Westlife concert chronology
- Back Home Tour (2008); Where We Are Tour (2010); Gravity Tour (2011);

= Where We Are Tour (Westlife) =

2010 concert tour by Westlife

The Where We Are Tour is a tour by Irish pop band, Westlife in support of their ninth studio album, Where We Are. The band toured in numerous counties in the United Kingdom and Ireland, Faroe Islands, Scotland and Wales. The 14 May date of the tour, which took place on The O2 Arena, London, had a live broadcast on Sky Box Office. It was also taped for a concert DVD, The Where We Are Tour: Live from The O2, which was released on 29 November 2010. This was the third hottest tour of May 2010 according to Billboard.

Professional ratings
Review scores
| Source | Rating |
| The Times | Star |
| This Is Bristol | 9/10 |

==Background==
Before the album was released, different reports had been publicized, such as Westlife already having their 2010 tour with two dates in Croke Park on their minds. The tour was designed by Baz Halpin and produced by William Baker as said from an article with the content and design used for the tour. On 28 May, it was announced that Westlife would play an intimate and exclusive gig called "A night with Westlife" at The O2 in Dublin, the gig will be filmed and streamed live via The O2's blueroom website o2blueroom.i.e. The event took place on 20 August with a shorter and different setlist. The tour has been tagged by Stereoboard UK as the fourth most in-demand tour of 2010. The tour was seen by 360,000 fans.

==Support acts==
Irish girlband Wonderland was announced as one of the support act for Westlife and were the only to serve the full tour. On 27 April 2010, it was announced that American boyband WOW also served as an opening act for this tour, from 12 May in London's O2 up to 5 June in Dublin's Croke Park.
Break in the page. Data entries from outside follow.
-- ==== Sys2Proof/Laws/Choices.lean ====
section
/-! SUPPORT. The choice of a frame while another is sent, and what a release leaves of the frame unit. -/

namespace Sys2Proof.Machine

theorem pump_one {s u : State} {x : TxFrame} (ha : s.fu.assembly = .empty) (hc : choose s = u) (hl : u.fu.lineBuf =
    some x) (hu : u.fu.assembly ≠ .empty) : pump s = u := by
  have h1 : handover s = s := by unfold handover; rw [ha]
  have h2 : handover u = u := by unfold handover; rw [hl]; cases u.fu.assembly <;> rfl
  have h3 : choose u = u := by
    unfold choose
    split
    · rw [if_neg (by simp [hu])]
    · rfl
  unfold pump; rw [h1, hc, h2, h3]

theorem pump_empty_id {s : State} (ha : s.fu.assembly = .empty) (hy : ∀ t, s.del.turn = some t → t.yieldHanded = true) :
    pump s = s := by
  have h1 : handover s = s := by unfold handover; rw [ha]
  have h2 : choose s = s := by
    unfold choose
    split
    · rename_i t e; rw [if_neg (by simp [hy t e])]
    · rfl
  unfold pump; rw [h1, h2, h1, h2]

theorem choose_full {s : State} (h : s.fu.assembly ≠ .empty) : choose s = s := by
  unfold choose
  split
  · rw [if_neg (by simp [h])]
  · rfl

theorem pump_assembling {s : State} {r : RegionId} {k n : Nat} {ws : List Word} (h : s.fu.assembly = .assembling r k n ws) :
    pump s = s := by
  have h1 : handover s = s := by unfold handover; rw [h]
  have h2 : choose s = s := by
    unfold choose
    split
    · rw [if_neg (by simp [h])]
    · rfl
  unfold pump; rw [h1, h2, h1, h2]

/-- A frame waits while the line buffer is full (R140). -/
theorem pump_waits {s : State} {f x : TxFrame} (ha : s.fu.assembly = .complete f) (hl : s.fu.lineBuf = some x) :
    pump s = s := by
  have h1 : handover s = s := by unfold handover; rw [ha, hl]
  have h2 : choose s = s := choose_full (by rw [ha]; simp)
  unfold pump; rw [h1, h2, h1, h2]

/-- A COMPLETE frame moves to an EMPTY line buffer, and the choices go on from there (R140). -/
theorem pump_complete {s : State} {f : TxFrame} (ha : s.fu.assembly = .complete f) (hl : s.fu.lineBuf = none) :
    pump s = pump (frameHandedOver s f) := by
  have h : handover (frameHandedOver s f) = frameHandedOver s f := by
    unfold handover; rw [(frameHandedOver_fu s f).1]
  show choose (handover (choose (handover s))) = choose (handover (choose (handover (frameHandedOver s f))))
  rw [h, handover_complete ha hl]

theorem updPub_fu (s : State) (r : RegionId) (f : PubRecord → PubRecord) : (updPub s r f).fu = s.fu := by
  unfold updPub; split <;> rfl

theorem closeBatch_fu (s : State) (r : RegionId) : (closeBatch s r).fu = s.fu := by
  unfold closeBatch
  split
  · split
    · split
      · exact updPub_fu _ _ _
      · rfl
    · rfl
  · rfl

theorem decideWrite_fu (s : State) (h : HeldWrite) : (decideWrite s h).fu = s.fu := by
  unfold decideWrite
  split
  · generalize decideCapture _ _ _ _ = o
    cases o
    · rfl
    · rfl
    · exact closeBatch_fu s h.region
  · rfl

theorem reevaluate_fu (s : State) : (reevaluate s).fu = s.fu := by
  unfold reevaluate
  split
  · split
    · exact decideWrite_fu _ _
    · rfl
  · rfl

theorem releaseOldest_fu (s : State) (r : RegionId) : (releaseOldest s r).fu = s.fu := by
  unfold releaseOldest
  simp only
  rw [reevaluate_fu]
  split
  · split
    · exact updPub_fu _ _ _
    · exact (closeBatch_fu _ _).trans (updPub_fu _ _ _)
  · exact updPub_fu _ _ _

theorem releaseCheck_fu (s : State) (r : RegionId) : (releaseCheck s r).fu = s.fu := by
  unfold releaseCheck
  generalize ((pubAt s r).elim 0 fun p => p.retained.length) = n
  induction n generalizing s with
  | zero => rfl
  | succ n ih =>
    unfold releaseChain
    split
    · rw [ih, releaseOldest_fu]
    · rfl

/-- The state but for what a release may change: the region table, the capture unit and the memory path. -/
theorem updPub_part (s : State) (r : RegionId) (f : PubRecord → PubRecord) :
    updPub s r f = { s with regions := (updPub s r f).regions, cap := (updPub s r f).cap, path := (updPub s r f).path } := by
  unfold updPub; split <;> rfl

theorem part_trans {s t u : State} (h : t = { s with regions := t.regions, cap := t.cap, path := t.path })
    (k : u = { t with regions := u.regions, cap := u.cap, path := u.path }) :
    u = { s with regions := u.regions, cap := u.cap, path := u.path } := by
  rw [k]; rw [h]

theorem closeBatch_part (s : State) (r : RegionId) :
    closeBatch s r = { s with regions := (closeBatch s r).regions, cap := (closeBatch s r).cap, path := (closeBatch s r).path } := by
  unfold closeBatch
  split
  · split
    · split
      · exact part_trans (t := { s with cap := _ }) rfl (updPub_part _ _ _)
      · rfl
    · rfl
  · rfl

theorem reevaluate_part (s : State) :
    reevaluate s = { s with regions := (reevaluate s).regions, cap := (reevaluate s).cap, path := (reevaluate s).path } := by
  unfold reevaluate
  split
  · split
    · unfold decideWrite
      split
      · generalize decideCapture _ _ _ _ = o
        cases o
        · rfl
        · rfl
        · exact part_trans (closeBatch_part s _) rfl
      · rfl
    · rfl
  · rfl

theorem releaseOldest_part (s : State) (r : RegionId) : releaseOldest s r =
    { s with regions := (releaseOldest s r).regions, cap := (releaseOldest s r).cap, path := (releaseOldest s r).path } := by
  unfold releaseOldest
  refine part_trans ?_ (reevaluate_part _)
  split
  · split
    · exact part_trans (updPub_part s r _) rfl
    · exact part_trans (updPub_part s r _) (closeBatch_part _ _)
  · exact updPub_part s r _

/-- What a release check can change (R55). -/
theorem releaseCheck_part (s : State) (r : RegionId) : releaseCheck s r =
    { s with regions := (releaseCheck s r).regions, cap := (releaseCheck s r).cap, path := (releaseCheck s r).path } := by
  unfold releaseCheck
  generalize ((pubAt s r).elim 0 fun p => p.retained.length) = n
  induction n generalizing s with
  | zero => rfl
  | succ n ih =>
    unfold releaseChain
    split
    · exact part_trans (releaseOldest_part s r) (ih _)
    · rfl

/-- The pass of a region (R90). -/
def passOf (s : State) (r : RegionId) : Option Pass := (pubAt s r).bind PubRecord.pass

theorem passOf_updPub (s : State) (r q : RegionId) (f : PubRecord → PubRecord) (h : ∀ p, (f p).pass = p.pass) :
    passOf (updPub s r f) q = passOf s q := by
  unfold passOf
  by_cases e : q = r
  · subst e
    cases hp : pubAt s q with
    | none => unfold updPub; rw [hp]; simp only; rw [hp]
    | some p => rw [pubAt_updPub _ hp]; simp [h]
  · rw [pubAt_updPub_ne _ e]

theorem passOf_closeBatch (s : State) (r q : RegionId) : passOf (closeBatch s r) q = passOf s q := by
  unfold closeBatch
  split
  · split
    · split
      · exact passOf_updPub _ _ _ _ fun p => rfl
      · rfl
    · rfl
  · rfl

theorem passOf_reevaluate (s : State) (q : RegionId) : passOf (reevaluate s) q = passOf s q := by
  unfold reevaluate
  split
  · split
    · unfold decideWrite
      split
      · generalize decideCapture _ _ _ _ = o
        cases o
        · rfl
        · rfl
        · exact passOf_closeBatch s _ q
      · rfl
    · rfl
  · rfl

theorem passOf_releaseOldest (s : State) (r q : RegionId) : passOf (releaseOldest s r) q = passOf s q := by
  have hr : ∀ p, (releaseRecord p).pass = p.pass := fun p => by unfold releaseRecord; split <;> rfl
  unfold releaseOldest
  simp only
  rw [passOf_reevaluate]
  split
  · split
    · exact passOf_updPub _ _ _ _ hr
    · exact (passOf_closeBatch _ _ _).trans (passOf_updPub _ _ _ _ hr)
  · exact passOf_updPub _ _ _ _ hr

/-- A release check leaves the passes (R55). -/
theorem passOf_releaseCheck (s : State) (r q : RegionId) : passOf (releaseCheck s r) q = passOf s q := by
  unfold releaseCheck
  generalize ((pubAt s r).elim 0 fun p => p.retained.length) = n
  induction n generalizing s with
  | zero => rfl
  | succ n ih =>
    unfold releaseChain
    split
    · rw [ih, passOf_releaseOldest]
    · rfl

theorem startPass_eq {s : State} {r : RegionId} {p : PubRecord} (hp : pubAt s r = some p) :
    startPass s r = releaseCheck { withPub s r (passStarted s r p) with
      del := { s.del with passSerial := s.del.passSerial + 1 } } r := by
  unfold startPass
  simp only
  rw [updPub_with _ hp]
  have : startRecord p s.tc.roster (chunkCount (descAt s r).length) s.del.passSerial = passStarted s r p := by
    unfold startRecord passStarted passAtStart
    cases p.pass <;> rfl
  rw [this]
  rfl

theorem takeRefresh_start {s : State} {r : RegionId} {p : PubRecord} (hp : pubAt s r = some p)
    (h : ∀ c, p.pass = some c → c.nextChunk = 0) {c : Pass} (hc : (passStarted s r p).pass = some c) :
    takeRefresh s r = beginChunk (enterTurn { startPass s r with del := { (startPass s r).del with roundRobin := r } }
      (.chunk r 0 c.serial)) r 0 c.serial := by
  have hs : ((pubAt s r).any fun p => p.pass.all fun c => decide (c.nextChunk = 0)) = true := by
    rw [hp]
    cases e : p.pass with
    | none => simp [e]
    | some c => simp [e, h c e]
  unfold takeRefresh
  simp only [hs, if_true]
  have : ((pubAt (startPass s r) r).elim 0 fun p => p.pass.elim 0 fun c => c.serial) = c.serial := by
    have k : passOf (startPass s r) r = some c := by
      rw [startPass_eq hp, passOf_releaseCheck]
      unfold passOf
      rw [show pubAt { withPub s r (passStarted s r p) with del := { s.del with passSerial := s.del.passSerial + 1 } } r = some (passStarted s r p) from setPub_pub _]
      exact hc
    unfold passOf at k
    cases e : pubAt (startPass s r) r with
    | none => rw [e] at k; cases k
    | some u => rw [e] at k; simp only [Option.bind_some] at k; simp [k]
  rw [this]

theorem takeRefresh_next {s : State} {r : RegionId} {p : PubRecord} (hp : pubAt s r = some p) {c : Pass}
    (hc : p.pass = some c) (hn : c.nextChunk ≠ 0) :
    takeRefresh s r = beginChunk (enterTurn { withPub s r { p with pass := some { c with nextChunk := c.nextChunk + 1 } } with
      del := { s.del with roundRobin := r } } (.chunk r c.nextChunk c.serial)) r c.nextChunk c.serial := by
  unfold takeRefresh
  have hs : ((pubAt s r).any fun p => p.pass.all fun c => decide (c.nextChunk = 0)) = false := by
    rw [hp]; simp [hc, hn]
  simp only [hs, Bool.false_eq_true, if_false]
  rw [updPub_with _ hp]
  have k : pubAt (withPub s r { p with pass := p.pass.map fun c => { c with nextChunk := c.nextChunk + 1 } }) r = some { p with pass := p.pass.map fun c => { c with nextChunk := c.nextChunk + 1 } } := setPub_pub _
  rw [k, hp]
  simp only [Option.elim_some, hc, Option.map_some]
  rfl

theorem findSome_ids {α : Type} (f : RegionId → Option α) : ∀ (l : List RegionId), l.Pairwise (· < ·) → ∀ r x, r ∈ l →
    f r = some x → (∀ q, q ∈ l → q < r → f q = none) → l.findSome? f = some x := by
  intro l
  induction l with
  | nil => intro _ r x h; cases h
  | cons y l ih =>
    intro hl r x hr hf hq
    rw [List.findSome?_cons]
    rcases List.mem_cons.mp hr with e | e
    · subst e; rw [hf]
    · rw [hq y (by simp) ((List.pairwise_cons.mp hl).1 r e)]
      exact ih (List.pairwise_cons.mp hl).2 r x e hf fun q h k => hq q (by simp [h]) k

theorem find_first {l : List Batch} {P : Batch → Prop} {f : Batch → Bool} (hf : ∀ b, f b = true ↔ P b) (b : Batch) :
    l.find? f = some b ↔ FirstOf l P b := by
  rw [List.find?_eq_some_iff_append]
  constructor
  · rintro ⟨hb, as, bs, e, h⟩
    exact ⟨as, bs, e, (hf b).mp hb, fun x hx k => by have := h x hx; rw [(hf x).mpr k] at this; cases this⟩
  · rintro ⟨as, bs, e, hb, h⟩
    exact ⟨(hf b).mpr hb, as, bs, e, fun x hx => by
      cases k : f x
      · rfl
      · exact absurd ((hf x).mp k) (h x hx)⟩

theorem sent_iff (s : State) (r : RegionId) (p : PubRecord) (b : Batch) :
    (sentEarlier b s.del.ownTurn && !inTurnList s.del.turnList r (b.seq.getD 0) p.epoch) = true ↔ SentBefore s r p b := by
  unfold sentEarlier SentBefore
  have : inTurnList s.del.turnList r (b.seq.getD 0) p.epoch = true ↔
      (TurnEntry.first r (b.seq.getD 0) p.epoch ∈ s.del.turnList ∨ TurnEntry.repeated r (b.seq.getD 0) p.epoch ∈ s.del.turnList) := by
    unfold inTurnList
    rw [List.any_eq_true]
    constructor
    · rintro ⟨e, he, h⟩
      split at h
      · simp only [Bool.and_eq_true, decide_eq_true_eq] at h
        obtain ⟨⟨rfl, rfl⟩, rfl⟩ := h; exact .inl he
      · simp only [Bool.and_eq_true, decide_eq_true_eq] at h
        obtain ⟨⟨rfl, rfl⟩, rfl⟩ := h; exact .inr he
      · cases h
    · rintro (h | h)
      · exact ⟨_, h, by simp⟩
      · exact ⟨_, h, by simp⟩
  rw [Bool.and_eq_true, Bool.and_eq_true, decide_eq_true_eq, Bool.not_eq_true', ← Bool.not_eq_true, this, not_or]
On 16 May 2010, boyband The MacDonald Brothers was added as a support act exclusively for the Glasgow dates. JLS, runners up of The X Factor in 2008, alongside Jedward another X Factor contender. will support the band's return at Europe's fourth biggest stadium, Croke Park on 5 June 2010, which gives Westlife a total of four support acts for their Croke Park gig – Wonderland, Wow, JLS and Jedward. Indie rock group The Fuel will support the band on their Bristol date. McLean also supports the band on 18 July, Tamworth Festival.

==Setlist==
1. "Where We Are"
2. "What About Now"
3. "When You're Looking Like That"
4. "My Love"
5. "Uptown Girl"
6. "Swear It Again" (with acapella intro)
7. "Mandy"
8. "If I Let You Go" (contains excerpts from "All Out of Love")
9. "Shadows"
10. "Home"
11. "I'm Already There"
12. Medley:
  1. "I Gotta Feeling"
  2. "Halo" / "How to Break a Heart"
  3. "The Boys Are Back in Town"
  4. "Sex on Fire"
13. "What Makes a Man"
14. "Flying Without Wings"
15. "World of Our Own"
16. "I'll See You Again"
17. "You Raise Me Up"

- Notes
- "Reach Out" and "Unbreakable" were performed at the Odyssey Arena on 2 May 2010.

==Tour dates==

Date: City; Country; Venue; Support Act
Europe
2 May 2010: Belfast; Northern Ireland; Odyssey Arena; Wonderland
3 May 2010
4 May 2010
6 May 2010: Nottingham; England; Trent FM Arena Nottingham
7 May 2010: Liverpool; Echo Arena Liverpool
9 May 2010: Sheffield; Sheffield Arena
10 May 2010
12 May 2010: London; The O_{2} Arena; WOW, Wonderland
13 May 2010
14 May 2010
16 May 2010: Birmingham; LG Arena
17 May 2010
20 May 2010: Cardiff; Wales; Cardiff International Arena
21 May 2010
22 May 2010
24 May 2010: Glasgow; Scotland; Scottish Exhibition and Conference Centre; The MacDonald Brothers, Wonderland
25 May 2010
26 May 2010
28 May 2010: Manchester; England; Manchester Evening News Arena; WOW, Wonderland
29 May 2010
31 May 2010: Newcastle; Metro Radio Arena
1 June 2010
5 June 2010: Dublin; Ireland; Croke Park; Wonderland, WOW, JLS, Jedward
17 June 2010: Bristol; England; Ashton Gate Stadium; Wonderland, The Fuel
6 July 2010^{[A]}: Cork; Ireland; The Docklands
7 July 2010^{[A]}
18 July 2010^{[B]}: Tamworth; England; Tamworth Castle
30 July 2010: County Sligo; Ireland; Lissadell House
5 August 2010^{[C]}: Esher; England; Sandown Park Racecourse
7 August 2010^{[D]}: Klaksvík; Faroe Islands; Miðbýur
13 August 2010^{[F]}: Newmarket; England; Newmarket Racecourse
14 August 2010^{[G]}: Newbury; Newbury Racecourse
20 August 2010^{[H]}: Dublin; Ireland; The O_{2}
21 August 2010: Mansfield; England; Field Mill Stadium
27 August 2010: Llandudno; Wales; Venue Cymru Arena
28 August 2010: Cawdor; Scotland; Cawdor Castle

- Festivals and other miscellaneous performances
These concerts were a part of "Live at the Marquee"
This concert was a part of the "Midlands Music Festival"
This concert was a part of the "Sandown Park Music Nights"
This concert was a part of the "Summarfestivalurin"
This concert was a part of the "Newmarket Nights"
This concert was a part of the "Party in Paddock"
This concert was a part of "A Night in with Westlife"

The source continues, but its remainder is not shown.